A priori, cette expression aurait pu avoir sa place dans notre bullshitopédie. Et pourtant, le social cooling met le doigt sur un phénomène qui gagne à être connu.

Tijman Schep, chercheur néerlandais inventeur du social cooling, fait l’analogie entre réchauffement climatique et refroidissement social. Selon lui, de la même manière que le pétrole conduit au réchauffement climatique, l’exploitation des données personnelles mène certains utilisateurs à se dévoiler de moins en moins sur le net. Adieu recherches Google et photos de plages géolocalisées postées sur Facebook, tant pis pour le confort, le social cooler tente de laisser traîner le moins de données possible dans le sillage de sa navigation, conscient de leur valeur mercantile.

Les origines

Même si le terme est relativement récent (janvier 2017), on peut lier ses origines au scandale de PRISM, dévoilé en 2013 par Edward Snowden. Ce dernier, après avoir révélé au monde entier que chaque donnée laissée par un internaute était susceptible d’être exploitée par une agence gouvernementale à l’insu de leur plein gré, a généré une prise de conscience auprès de l’opinion publique et eu l’effet d’un électrochoc auprès des internautes les plus sceptiques.
Rebelote en 2018 avec le scandale Cambridge Analytica, cette entreprise qui a collecté des données sensibles de millions d’utilisateurs sur Facebook pour optimiser le ciblage publicitaire des campagnes du candidat Donald Trump. Le constat est là : comment faire confiance à des entreprises qui collectent les informations d’individus (âge, sexe, lieu de vie, goûts, milieu social, orientation sexuelle, opinions politiques religieuses, plutôt chien ou plutôt chat) pour orienter nos choix de vote ou de consommation ? Et paf, ça fait du social cooling.
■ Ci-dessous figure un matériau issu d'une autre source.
-- ==== Sys2Proof/Tests/Slice0.lean ====
section
/-! SUPPORT. The model's own tests: ill-formed commands, the spec's worked examples, small steps, and for every statement
with hypotheses a state and operands that meet them. -/

namespace Sys2Proof.Tests

open Sys2Proof Sys2Proof.Machine

set_option Elab.async false

/-! ### Ill-formed commands -/

def cellOf (type : BitVec 6) (cls : BitVec 3) (bs : List Byte) : Cell :=
  { Cell.blank with type := type, cls := cls, length := BitVec.ofNat 7 bs.length, payload := payloadOf bs }

theorem test_wf_bad_size : (Instr.badSizeAccess 8 8 true).wellFormed = false ∧ (Instr.badSizeAccess 8 0 true).wellFormed = false
    ∧ (Instr.badSizeAccess 4 8 true).wellFormed = true ∧ (Instr.badSizeAccess 8 2 false).wellFormed = true := by decide
theorem test_wf_memReply : (Instr.memReply 0 (cellOf 3 1 [])).wellFormed = false := by decide
theorem test_wf_nak : (Instr.nak 0 (cellOf 2 1 [])).wellFormed = false := by decide
theorem test_wf_mgmtRead : (Instr.mgmtRead 0 (cellOf 0x11 0 [])).wellFormed = false := by decide
theorem test_wf_mgmtWrite : (Instr.mgmtWrite 0 (cellOf 0x10 0 [])).wellFormed = false := by decide
theorem test_wf_join : (Instr.join 0 (cellOf 9 3 [])).wellFormed = false := by decide
theorem test_wf_arrive : (Instr.arrive 0 (cellOf 8 3 [])).wellFormed = false := by decide
theorem test_wf_contrib : (Instr.contrib 0 (cellOf 0x0B 3 [])).wellFormed = false := by decide
theorem test_wf_carry : (Instr.carry 0 (cellOf 0x0A 3 [])).wellFormed = false := by decide
theorem test_wf_gather : (Instr.gather 0 (cellOf 0x0A 3 [])).wellFormed = false := by decide
theorem test_wf_credit : (Instr.credit 0 (cellOf 0x0C 3 [])).wellFormed = false := by decide
theorem test_wf_digest : (Instr.digest 0 (cellOf 0x0F 3 [])).wellFormed = false := by decide
theorem test_wf_abort : (Instr.abort 0 (cellOf 0x0E 3 [])).wellFormed = false := by decide

/-! ### The spec's worked examples -/

/-- The cell of R288's example: RED_ADD. -/
theorem test_crc16 : crc16 [0x31, 0x32, 0x33, 0x34, 0x35, 0x36, 0x37, 0x38, 0x39] = 0x29B1 := by decide +kernel
theorem test_crc32c : crc32c [0x31, 0x32, 0x33, 0x34, 0x35, 0x36, 0x37, 0x38, 0x39] = 0xE3069283 := by decide +kernel

/-- 07's example of R220. -/
theorem test_reamLoc : reamLoc 2 0x17058340 = ⟨11, 4, 0, 0, 1, 23, 3⟩ ∧ (reamLoc 2 0x1000000000).ream = 8
    ∧ (reamLoc 6 0x1000000000).ream = 24 ∧ (reamLoc 6 0x1000000000).row = 4096 := by decide +kernel

/-- The offsets of 17's table. -/
theorem test_register_offsets : (Reg.checkLast 132).addr = 0x03980C20 ∧ (Reg.portViolLimit 42).addr = 0x05430548
    ∧ (Reg.portPhy 42).addr = 0x05810A80 ∧ (Reg.hqCtl 3).addr = 0x000210E8 ∧ (Reg.reamCorrected 21).addr = 0x062A0008 := by
  decide +kernel
theorem test_offset_registers : Reg.ofAddr 0x03980C20 = .reg (.checkLast 132)
    ∧ Reg.ofAddr 0x05430548 = .reg (.portViolLimit 42) ∧ Reg.ofAddr 0x000210E8 = .reg (.hqCtl 3)
    ∧ Reg.ofAddr 0x062A0008 = .reg (.reamCorrected 21) := by decide +kernel

/-- The value that resets FOLIO_5.TILE_12. -/
theorem test_dev_reset_value : resetValueOf false false 0 0 (some 0x84) = 0x00000084040000A5 := by decide

/-- The words of R74's example. -/
theorem test_words : (RWord.mk false 3 4 5 0 0 0).word 1 0 = 0x1003214000000000
    ∧ (RWord.mk false 3 4 0 1 0xFFFFFFF8 0).word 1 0 = 0x10032001FFFFFFF8
    ∧ (PWord.mk false 1 1 3 7 true true 0 0).word 3 2 = 0x308899F000000000 := by decide +kernel

/-- 02's example of R55: the draw decides between the neighbours. -/
theorem test_sr_bf16 : (convertCode .fp32 .bf16 .sr false 2684354560 0x3F806000).1 = 0x3F81
    ∧ (convertCode .fp32 .bf16 .sr false 2684354559 0x3F806000).1 = 0x3F80 := by decide +kernel

/-- 02's example of R47. -/
theorem test_mxfp4 : (mxConvert .e2m1 .rne (fun _ => 0) [ofF32 0x41400000, ofF32 0x40200000, ofF32 0xBE99999A]).2.1
    = [7, 2, 8] ∧ (mxConvert .e2m1 .rne (fun _ => 0) [ofF32 0x41400000, ofF32 0x40200000, ofF32 0xBE99999A]).1 = 0x80 := by
  decide +kernel

/-- 02's example of the carry word. -/
theorem test_carry : encodeCarry ((LongAcc.clear.add (.fin false 1 30)).1.add (.fin false 1 0)).1 = 0x2540000040000001 := by
  decide +kernel

/-- 15's example of R481. -/
theorem test_seqNewer : seqNewer 1 0xFFFFFFFE = true ∧ seqNewer 0xFFFFFFFE 1 = false ∧ seqNewer 2 1 = true := by decide

/-- 07's record of the Octavo step. -/
theorem test_adamw_record : (cmdOf [0x059682F010100012]).code = 0x12 ∧ (cmdOf [0x059682F010100012]).count = 93750000
    ∧ (cmdOf [0x059682F010100012]).flags = 2 ∧ (cmdOf [0x059682F010100012]).dstFmt = 1 := by decide +kernel

/-- 09's header of the RED_ADD. -/
theorem test_header : (Cell.mk 0x1F4B 6 0x4D2 3 0x12A 2 0 1 1 0x42 0 64 2 0 0 0 0 0).header
    = 0x0000001400000042044212A313499F4B := by decide +kernel

/-- 14's packet: KIND, IRQ, JOB, CPL_TAG, envelope. -/
theorem test_packet :
    let l : Launch := ⟨0, 3, 130, [0x11800007012A0101], false, [], [], [], 0, none, 0, false⟩
    l.kind = 1 ∧ (l.word 0).testBit 8 = true ∧ l.job = 0x12A ∧ l.envelopeW = 4480 ∧ l.word 0 / 2 ^ 32 % 2 ^ 16 = 7 := by
  decide +kernel

/-! ### Single steps -/

/-- A device that is ready, in service, under tense lock. -/
def on : State :=
  ((State.reset.setFld .devStatus Fld.devStatusState 1).setFld .devStatus Fld.devStatusMode 1).setFld .tenseStatus
    Fld.tenseStatusState 4

/-- The same with tile 0 running from address 64. -/
def run : State := (on.setFlag (.seqCtl 0) Fld.seqCtlRun true).setReg (.seqPc 0) 64

def setS (s : State) (i : Fin 32) (v : W64) : State := s.updTile 0 (fun x => x.writeS i v)
def setA (s : State) (i : Fin 16) (v : W64) : State := s.updTile 0 (fun x => x.writeA i v)
def rw (d a b : BitVec 5) (m : BitVec 6) (imm : W32) : RWord := ⟨false, d, a, b, m, imm, 0⟩
def next (o : Host.Outcome State Fault Refusal) : State :=
  match o with
  | .next s => s
  | .fault _ => State.reset
  | .refused _ => State.reset

def isNext (o : Host.Outcome State Fault Refusal) : Bool :=
  match o with
  | .next _ => true
  | .fault _ => false
  | .refused _ => false

theorem test_sub_wraps : ((next (execSub 0 (rw 3 0 5 0 0) (setS run 5 1))).tile 0).readS 3 = 0xFFFFFFFFFFFFFFFF := by
  decide +kernel
theorem test_mulhu : ((next (execMulhu 0 (rw 4 4 4 0 0) (setS run 4 0x8000000000000000))).tile 0).readS 4
    = 0x4000000000000000 := by decide +kernel
theorem test_remu_by_zero : ((next (execRemu 0 (rw 3 4 0 0 0) (setS run 4 77))).tile 0).readS 3 = 77 := by decide +kernel
theorem test_sra_takes_six_bits : ((next (execSra 0 (rw 3 4 0 1 65) (setS run 4 0x8000000000000000))).tile 0).readS 3
    = 0xC000000000000000 := by decide +kernel
theorem test_call_links : (next (execCall 0 (rw 31 0 0 0 0xFFFFFFFF) run)).pc 0 = 56
    ∧ ((next (execCall 0 (rw 31 0 0 0 0xFFFFFFFF) run)).tile 0).readS 31 = 72 := by decide +kernel
theorem test_ld_sign_extends :
    ((next (execLd 0 (rw 3 2 0 0b1010 1) ((setA run 2 1).writeMem (vatAddr 0 2) [0, 0x80]))).tile 0).readS 3
      = 0xFFFFFFFFFFFF8000 := by decide +kernel
theorem test_st_top_of_vat : (next (execSt 0 (rw 0 2 3 0b0110 0) (setS (setA run 2 0x3FFFF8) 3 0x0102030405060708))).vatRead 0
    0x3FFFF8 8 = [8, 7, 6, 5, 4, 3, 2, 1] := by decide +kernel
theorem test_ld_misaligned : (next (execLd 0 (rw 3 2 0 0b0010 0) (setA run 2 1))).reg (.excCause 0) = 4 := by decide +kernel
theorem test_brk_cause : (next (execBrk 0 (rw 0 0 0 0 0) run)).reg (.excCause 0) = 0x0B := by decide +kernel
theorem test_setvl_zero : (next (execSetvl 0 (rw 0 0 0 1 0) run)).reg (.excCause 0) = 3 := by decide +kernel
theorem test_bar2_write : (next (execBar2Write 300 [(1, true), (2, false), (3, true)] on)).readMem (reamAddr 0 (bar2Base + 300)) 3
    = [1, 0, 3] := by decide +kernel
theorem test_hart_amo : (next (execHartLoadStore 2 1 0x1004 2 (.amo .add 5) 0
    (on.writeMem (reamAddr 2 0x1004) [255, 255, 0, 0]))).readMem (reamAddr 2 0x1004) 4 = [4, 0, 1, 0] := by decide +kernel
theorem test_half_write : (next (execRegisterWrite .host (BitVec.ofNat 27 ((Reg.mboxArg 2).addr + 4)) false 0x9ABCDEF0 0
    (on.setReg (.mboxArg 2) 0x1111111122222222))).reg (.mboxArg 2) = 0x9ABCDEF022222222 := by decide +kernel
theorem test_event_mirror : (0x3F80000 + 3 * 0x10000 + 1030 % 1024 * 64 = 0x3FB0180) ∧ 1 - 1030 / 1024 % 2 = 0 := by decide

/-! ### States that meet the hypotheses of the statements -/

/-- `run` inside an energy section whose grant has come. -/
def sect : State := run.updTile 0 (fun x => { x with energySection := some ⟨1, 1, some 256, none, 0, 0⟩ })
def iw (td ta tb pg : BitVec 3) (fmt : BitVec 4) (sr : BitVec 5) (opx : BitVec 21) : IWord :=
  ⟨false, td, ta, tb, 0, pg, false, 0, false, fmt, sr, 0, opx, 0⟩

theorem witness_idle : on.pending = [] ∧ on.mgmt.powered = true ∧ on.clocksStopped = false := by decide +kernel
theorem witness_canonical : on.wf = true ∧ isNext (step on) = true := by decide +kernel
theorem witness_commands : isNext (exec .powerOn State.reset) = true := by decide +kernel

theorem witness_control : run.issuable 0 [] ∧ (rw 0 0 0 0 0).legal {} = true
    ∧ (rw 0 0 0 0 0xFFFFFFFF).legal { imm := BitVec.allOnes 32 } = true
    ∧ (rw 0 4 5 0 1).legal { a := true, b := true, m := 7, imm := BitVec.allOnes 32 } = true
    ∧ (rw 0 4 5 7 1).legal { a := true, b := true, m := 7, imm := BitVec.allOnes 32 } = true
    ∧ brCond 7 0 0 = none ∧ brCond 0 0 0 = some true ∧ brCond 1 0 0 = some false
    ∧ (rw 0 31 0 0 0).legal { a := true } = true
    ∧ (rw 31 0 0 0 8).legal { d := true, imm := BitVec.allOnes 32 } = true := by unfold State.issuable; decide +kernel

theorem witness_loop : run.issuable 0 [] ∧ (rw 0 4 0 3 5).legal { a := true, m := 3, imm := BitVec.allOnes 32 } = true
    ∧ (run.tile 0).loopActive 3 = false ∧ (run.tile 0).readS 4 = 0
    ∧ 2 ^ 32 - 1 ≤ ((setS run 4 0xFFFFFFFF).tile 0).readS 4 ∧ ((setS run 4 0xFFFFFFFE).tile 0).readS 4 < 2 ^ 32 - 1
    ∧ ((run.updTile 0 (fun x => { x with loops := [⟨3, 8, 16, 1⟩] })).tile 0).loopActive 3 = true
    ∧ (rw 0 0 0 3 0).legal { m := 3 } = true
    ∧ (∀ l ∈ [(⟨3, 8, 16, 1⟩ : LoopCounter)], l.lend = 16 → l.lc.toNat ≤ 1) ∧ 1 < (⟨2, 8, 16, 2⟩ : LoopCounter).lc.toNat := by
  unfold State.issuable; decide +kernel

theorem witness_scalar : run.issuable 0 [] ∧ (rw 3 4 5 0 0).legal ((rw 3 4 5 0 0).useB { d := true, a := true }) = true
    ∧ (rw 3 4 0 1 0xFFFFFFFF).legal ((rw 3 4 0 1 0xFFFFFFFF).useB { d := true, a := true }) = true
    ∧ (RWord.mk true 3 4 0 1 0 5).legal ((RWord.mk true 3 4 0 1 0 5).useB { d := true, a := true }) = true := by
  unfold State.issuable; decide +kernel

theorem witness_moves : run.issuable 0 [] ∧ (rw 3 0 0 0 7).legal { d := true, imm := BitVec.allOnes 32, ext := .optional } = true
    ∧ (rw 15 4 0 0 0).legal { d := true, dA := true, a := true } = true
    ∧ (rw 3 15 0 0 0).legal { d := true, a := true, aA := true } = true
    ∧ (rw 15 15 0 1 8).legal ((rw 15 15 0 1 8).useB { d := true, dA := true, a := true, aA := true }) = true
    ∧ (rw 3 0 0 0 0).legal { d := true, imm := BitVec.allOnes 32 } = true
    ∧ (specialValue run 0 0).isSome = true ∧ specialValue run 0 0xFFFF = none
    ∧ (rw 0 0 0 1 128).legal ((rw 0 0 0 1 128).useB {}) = true ∧ (rw 0 0 0 1 128).valueB (run.tile 0) = 128
    ∧ (rw 0 0 0 1 129).legal ((rw 0 0 0 1 129).useB {}) = true ∧ (rw 0 0 0 1 129).valueB (run.tile 0) = 129
    ∧ (rw 0 4 0 0 6).legal { a := true, imm := BitVec.allOnes 32 } = true
    ∧ ((setS run 4 1).tile 0).readS 4 = 1 ∧ (run.tile 0).readS 4 = 0
    ∧ (1 : W32) ∉ ([0, 3, 4, 5, 6] : List W32) := by unfold State.issuable; decide +kernel

theorem witness_vat_access : run.issuable 0 []
    ∧ (rw 3 2 0 0b1110 0).legal { d := true, a := true, aA := true, m := 0b1110, imm := BitVec.allOnes 32 } = true
    ∧ (rw 0 2 3 0b0110 0).legal { a := true, aA := true, b := true, m := 0b0110, imm := BitVec.allOnes 32 } = true
    ∧ ((setA run 2 0x3FFFF8).tile 0).readA 2 = 0x3FFFF8 ∧ ¬ (0x3FFFF8 % 8 ≠ 0 ∨ 0x3FFFF8 + 8 > 0x400000)
    ∧ 0x3FFFFC % 8 ≠ 0 ∧ 0x400000 + 8 > 0x400000 ∧ run.vatMarksAt 0 0x3FFFF8 8 = [] := by
  unfold State.issuable; decide +kernel

theorem witness_frame : run.marks = [] ∧ isNext (exec (.add 0 (rw 3 4 5 0 0)) run) = true := by decide +kernel

theorem witness_exceptions :
    run.attempt 0 { legal := true, word := 0, size := 8, exc := some (4, 1) } = .raises 4 1 := by decide +kernel

theorem witness_illegal : run.tileReady 0 = true ∧ badPc (run.pc 0) = false ∧ (run.setReg (.seqPc 0) 4).tileReady 0 = true
    ∧ badPc ((run.setReg (.seqPc 0) 4).pc 0) = true ∧ badPc ((run.setReg (.seqPc 0) 0x4000000000).pc 0) = true
    ∧ badPc ((run.setReg (.seqPc 0) 0x3FFFFFFFF8).pc 0) = false ∧ (rw 0 0 0 1 0).legal {} = false := by decide +kernel

theorem witness_fetch : run.tileReady 0 = true ∧ badPc (run.pc 0) = false
    ∧ (run.tile 0).ibuf.find? (fun e => e.1 = 64) = none
    ∧ ((run.updTile 0 (fun x => { x with ibuf := [(64, 0)] })).tile 0).ibuf.find? (fun e => e.1 = 64) = some (64, 0)
    ∧ (decodeSx 0 (lineWord 64 0) 0).isSome = true ∧ (decodeSx 0 (lineWord 64 (BitVec.ofNat 512 (7 * 2 ^ 60))) 0).isSome = false
    ∧ (run.folioRead 0 (.fetch 0) 0 64 64).2.isSome = true ∧ badPc ((run.setReg (.seqPc 0) 4).pc 0) = true := by decide +kernel

theorem witness_dma : sect.issuable 0 [tagDma 31] ∧ sect.granted 0 ∧ (sect.tile 0).dmaQueue.length < 32
    ∧ (rw 0 2 0 0 31).legal { a := true, aA := true, imm := 0x1F } = true
    ∧ (((setA sect 2 0x3FFFE0).tile 0).readA 2).toNat % 32 = 0 ∧ (((setA sect 2 0x3FFFE0).tile 0).readA 2).toNat < 0x400000
    ∧ (((setA sect 2 0x400000).tile 0).readA 2).toNat ≥ 0x400000
    ∧ (rw 0 2 5 0 0).legal { a := true, aA := true, b := true } = true := by
  unfold State.issuable State.granted; decide +kernel

theorem witness_no_section : run.issuable 0 [] ∧ run.issuable 0 [tagDma 31, tagT 3, tagT 4, tagP 1, tagShadow, tagPress] ∧ run.sectionless 0
    ∧ ¬ run.granted 0 ∧ (run.tile 0).dmaQueue.length < 32 ∧ (run.tile 0).infl.length < 16 ∧ (run.tile 0).pressQueue.length < 8
    ∧ (run.setReg (.scoreboard 0) (BitVec.ofNat 64 (2 ^ tagGrant))).tagBusy 0 tagGrant = true ∧ State.reset.tileReady 0 = false
    ∧ 32 ≤ ((run.updTile 0 (fun x => { x with dmaQueue := List.replicate 32 ⟨0, 0⟩ })).tile 0).dmaQueue.length
    ∧ 16 ≤ ((run.updTile 0 (fun x => { x with infl := List.replicate 16 ⟨0, 0, false, false⟩ })).tile 0).infl.length
    ∧ (let s := (run.setReg (.scoreboard 0) 0xE000).updTile 0 (fun x => { x with couch := [⟨0, []⟩] })
       s.tileReady 0 = true ∧ badPc (s.pc 0) = false ∧ (s.tile 0).couch ≠ [] ∧ s.tagBusy 0 (tagCouch (s.tile 0).oldestSlot) = false
         ∧ s.tagBusy 0 (tagT 3) = false ∧ s.tagBusy 0 tagGrant = false ∧ (s.tile 0).energySection = none) := by
  unfold State.issuable State.granted State.sectionless; decide +kernel

def fetchReady : State := on.updTile 0 (fun x => { x with dmaQueue := [⟨3, 64⟩] })

/-- A descriptor of one row of 32 bytes from 0x100 to 0x200 in the own vat, of a kind. -/
def rowDesc (kind : Nat) : Desc :=
  { length := 32, kind := kind, srcBuf := 0, dstBuf := 0, srcFmt := 0, dstFmt := 0, srcOff := 0x100, srcPitch := 32, dstOff := 0x3FFFE0,
    dstPitch := 0, count := 1, rm := 0, satc := false, wbits := 0, idxOff := 0, reservedBits := false }
def xferOf (d : Desc) (idx : List Nat) : Xfer :=
  { tag := 3, off := 0, desc := d, src := on.bufView 0 0, dst := on.bufView 0 0, idx := idx, row := 0, part := 0,
    loaded := none, asked := false, finished := false, status := 0, bytes := 0, flags := 0, seed := 0, step := 0 }
def moving (x : Xfer) : State := on.updTile 0 (fun y => { y with xfers := [x] })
Comment faire confiance à des entreprises qui collectent les informations d’individus pour orienter nos choix de vote ou de consommation ?

Tant de cerveaux disponibles

Le social cooling remet aussi en cause les réseaux sociaux : leur modèle économique repose sur cette tant controversée collecte de données, afin de proposer aux utilisateurs des publicités ciblées grâce aux algorithmes. Peut-on vouloir voguer sur internet sans y laisser nos données personnelles, alors que ces mêmes données sont indispensables à ces réseaux ? Ceci dit, pas de crise économique chez le géant du web Facebook, qui se porte toujours aussi bien. On constate néanmoins une crise de confiance quant à la responsabilité des décideurs tels Mark Zuckerberg, auditionné pour son implication dans l’affaire Cambridge Analytica.

Dérives

Au delà de l’idée de se faire revendre ses données, la crainte du social cooler repose sur les dérives que pourraient engendrer cette concentration de données personnelles en si peu de mains. Aujourd’hui la donnée a une valeur et collecter ce minerai virtuel pourrait mener au Capitalisme de surveillance, ou bien à résumer un être humain à une note. Des exemples ? Il suffit de commander un taxi sur Uber, regarder l’épisode 3 de la saison 1 de Black Mirror ou bien en jeter un oeil en Chine avec son système de « Note de confiance » attribué à chaque citoyen.

Des soluces ?

Lancé en mai dernier, le RGPD est un pas en avant car il nécessite le consentement d’un utilisateur  sur l’exploitation des cookies lorsqu’il navigue sur un site ou un réseau social. Mais ce n’est pas suffisant, sachant que certains sites demandent de décocher des dizaines de cases une par une… C’est fastidieux, et sans doute pensé pour qu’on lâche l’affaire. Vous l’aurez compris : beaucoup de ces formulaires RGPD sont conçus pour vous amener à consentir à ce que vos données soient exploitées, même si ce n’est pas explicitement dit. Dans le jargon on appelle ça des Dark Patterns.

Cool & the gang

Quelle leçon tirer de cette pratique ? A titre professionnel, vous rappeler que votre vie publique … est publique ! Rien ne vous empêche de dire ce que vous pensez, mais gardez en tête que l’on peut facilement retrouver vos activités en fouillant un peu les données publiques de votre compte. L’idée étant de prendre du recul avant de liker avec votre compte pro une page Facebook reflétant une facette de votre vie personnelle que vous ne voulez pas forcément dévoiler (opinion politique, orientation sexuelle, un penchant musical pour le dernier EP de Dying Foetus…) ou en utilisant votre adresse mail pro pour vous inscrire sur un site de poker en ligne (au risque de faire tapis sur votre e-reputation).